Pittsburgh, PA—Retail health clinics, usually located in drugstores or big-box store pharmacy departments, don’t appear to have much effect on visits to nearby emergency departments for minor ailments.
A new RAND Corporation study, published online by Annals of Emergency Medicine, examined the experiences of more than 2,000 EDs across 23 states over a 5-year period to determine how they were affected by the opening of retail clinics in their neighborhoods. Results suggest no significant reduction in visits for 11 low-acuity ailments such as respiratory infections and earaches, despite the easy-to-access alternative.
“One hope for retail clinics was that they might divert patients from making expensive visits to the emergency department for minor conditions such as bronchitis or urinary tract infections,” explained lead author Grant Martsolf, PhD, MPH, a policy researcher at the Pittsburgh office of RAND, a nonprofit research organization. “But we found no evidence that this has been happening.
“Instead of lowering costs, retail clinics may be substituting for care in other settings such as primary care practices or spur some patients to seek care for problems they previously would have treated on their own,” Martsolf suggested.
The nation’s 2,000 retail clinics, first established in 2000, have more than 6 million patient visits annually. The clinics tend to be less expensive than visits to EDs or even most physician offices, study authors note, primarily because care usually is delivered by nurse practitioners and because they have lower fees and perform fewer tests.
Study authors used information from the federal Healthcare Cost and Utilization Project State Emergency Department Databases from 2006 to 2012, combining data about ED use with information about the opening of retail clinics obtained from Merchant Medicine, a research firm that tracks trends in walk-in medicine.
Retail clinical penetration was measured as the percentage of an ED’s catchment area that overlapped with a 10-minute drive of a retail clinic.
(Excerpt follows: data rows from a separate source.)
-- ==== Sys2Proof/Proofs/Scope.lean ====
section
/-! PROOFS. What no instruction writes (O31: spec/00_scope.md R8, R9, spec/10_state.md R38), and what a failing step leaves as it
was (O10: R14, R202). -/

namespace Sys2Proof.Machine

/-! ### Each state update keeps the model's own fields -/

variable (s : State)

theorem sameModelFields_setReg (x : RegIndex) (b : Byte) : SameModelFields s (s.setReg x b) := ⟨rfl, rfl, rfl⟩

theorem sameModelFields_setRegFlag (x : RegIndex) (b c : Byte) : SameModelFields s (s.setRegFlag x b c) := ⟨rfl, rfl, rfl⟩

theorem sameModelFields_setPc (w : Word) : SameModelFields s (s.setPc w) := ⟨rfl, rfl, rfl⟩

theorem sameModelFields_setI (w : Word) : SameModelFields s (s.setI w) := ⟨rfl, rfl, rfl⟩

theorem sameModelFields_setDt (b : Byte) : SameModelFields s (s.setDt b) := ⟨rfl, rfl, rfl⟩

theorem sameModelFields_setSt (b : Byte) : SameModelFields s (s.setSt b) := ⟨rfl, rfl, rfl⟩

theorem sameModelFields_setFb (fb : Frame) : SameModelFields s (s.setFb fb) := ⟨rfl, rfl, rfl⟩

theorem sameModelFields_skipIf (b : Bool) : SameModelFields s (s.skipIf b) :=
  ⟨s.skipIf_font b, s.skipIf_inputs b, s.skipIf_draws b⟩

theorem sameModelFields_setBytes (a : Nat) (bs : List Byte) : SameModelFields s (s.setBytes a bs) :=
  ⟨s.setBytes_font a bs, s.setBytes_inputs a bs, s.setBytes_draws a bs⟩

theorem sameModelFields_setRegsFrom (k : Nat) (bs : List Byte) : SameModelFields s (s.setRegsFrom k bs) := by
  rw [State.setRegsFrom_eq]
  exact ⟨rfl, rfl, rfl⟩

/-! ### Each instruction keeps the model's own fields -/

variable {s} {t u : State}

/-- An outcome that is a next state `u` by definition keeps the fields when `u` does. -/
theorem SameModelFields.of_next (hu : SameModelFields s u) (h : (.next u : Result) = .next t) : SameModelFields s t :=
  Host.Outcome.next.inj h ▸ hu

/-- The key wait writes pc or a register, as the key input decides (R184). -/
theorem sameModelFields_execLdVxK {x : RegIndex} (h : execLdVxK x s = .next t) : SameModelFields s t := by
  refine .of_next ?_ h
  cases s.key with
  | none => exact sameModelFields_setPc s _
  | some k => exact sameModelFields_setReg s _ _

/-- The cases are grouped by the state update that the instruction makes; those that can raise an error go through the lemma that
says what their next state is. -/
theorem exec_keeps_modelFields (i : Instr) (h : exec i s = .next t) : SameModelFields s t := by
  cases i
  case seImm | sneImm | seReg | sneReg | skp | sknp => exact .of_next (sameModelFields_skipIf s _) h
  case jp | jpV0 => exact .of_next (sameModelFields_setPc s _) h
  case ldImm | ldReg | or | and | xor | rnd | ldVxDt => exact .of_next (sameModelFields_setReg s _ _) h
  case addImm | addReg | sub | subn | shr | shl => exact .of_next (sameModelFields_setRegFlag s _ _ _) h
  case ldI | ldFVx => exact .of_next (sameModelFields_setI s _) h
  case cls => exact .of_next (sameModelFields_setFb s _) h
  case ldDtVx => exact .of_next (sameModelFields_setDt s _) h
  case ldStVx => exact .of_next (sameModelFields_setSt s _) h
  case ldVxK => exact sameModelFields_execLdVxK h
  case ret =>
    obtain ⟨-, rfl⟩ := execRet_next.mp h
    exact ⟨rfl, rfl, rfl⟩
  case call =>
    obtain ⟨-, rfl⟩ := execCall_next.mp h
    exact ⟨rfl, rfl, rfl⟩
  case addIVx =>
    obtain ⟨-, rfl⟩ := execAddIVx_next.mp h
    exact sameModelFields_setI s _
  case ldBVx =>
    obtain ⟨-, rfl⟩ := execLdBVx_next.mp h
    exact sameModelFields_setBytes s _ _
  case ldMemVx =>
    obtain ⟨-, rfl⟩ := execLdMemVx_next.mp h
    exact sameModelFields_setBytes s _ _
  case ldVxMem =>
    obtain ⟨-, rfl⟩ := execLdVxMem_next.mp h
    exact sameModelFields_setRegsFrom s _ _
  case drw =>
    obtain ⟨-, rfl⟩ := execDrw_next.mp h
    exact ⟨rfl, rfl, rfl⟩

/-! ### A failing call -/

/-- A call whose step fails reports the error and leaves the state in which the step ran, the input used up (R200, R202). -/
theorem stepCall_of_step_fault {f : Fault} (h : step s = .fault f) :
    stepCall s = { error := some f, after := s.arrived.consumeInput } := by
  simp only [stepCall, h]

variable (s) in
/-- Events touch the timers only, and using up the input touches the model's own fields only (R205, R38). -/
theorem sameButTimers_arrived_consumeInput : SameButTimers s s.arrived.consumeInput := by
  have hfb : s.arrived.consumeInput.fb = s.fb := s.arrived.consumeInput_fb
  exact ⟨s.arrived.consumeInput_reg, s.arrived.consumeInput_i, s.arrived.consumeInput_pc, s.arrived.consumeInput_byteAt,
    ⟨s.arrived.consumeInput_sp, s.arrived.consumeInput_slot⟩, fun c r => by rw [hfb], s.arrived.consumeInput_font⟩

variable (s) in
theorem timers_arrived_consumeInput : s.arrived.consumeInput.timers = s.timers.afterAll s.input.events := by
  rw [State.consumeInput_timers, State.arrived_timers]

end Sys2Proof.Machine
Yet, according to the results, no relationship was generally indicated between the opening of retail clinics and visits to EDs for the low-acuity conditions, even if close by.
In only one situation, with privately insured patients, did the study detect the slightest drop in ED use. Even when patient access to retail clinics increased substantially in the hospital area, the reduction in ED visits was less than 1% among those patients.
“Retail clinics may emerge as an important location for medical care to meet increasing demand as more people become insured under the Affordable Care Act,” added co-author Ateev Mehrotra, MD, an associate professor at the Harvard Medical School and an adjunct researcher at RAND. “But contrary to our expectations, we found retail clinics do not appear to be leading to meaningful reductions in low-urgency visits to hospital emergency departments.”
As for what can be done about that, an accompanying editorial by Jesse Pines, MD, FACEP, of the George Washington University School of Medicine and Health Sciences in Washington, DC, suggests the following: “The answer is not to build more convenience settings, but to improve the value of existing settings by increasing the connectivity among providers and with longitudinal care.”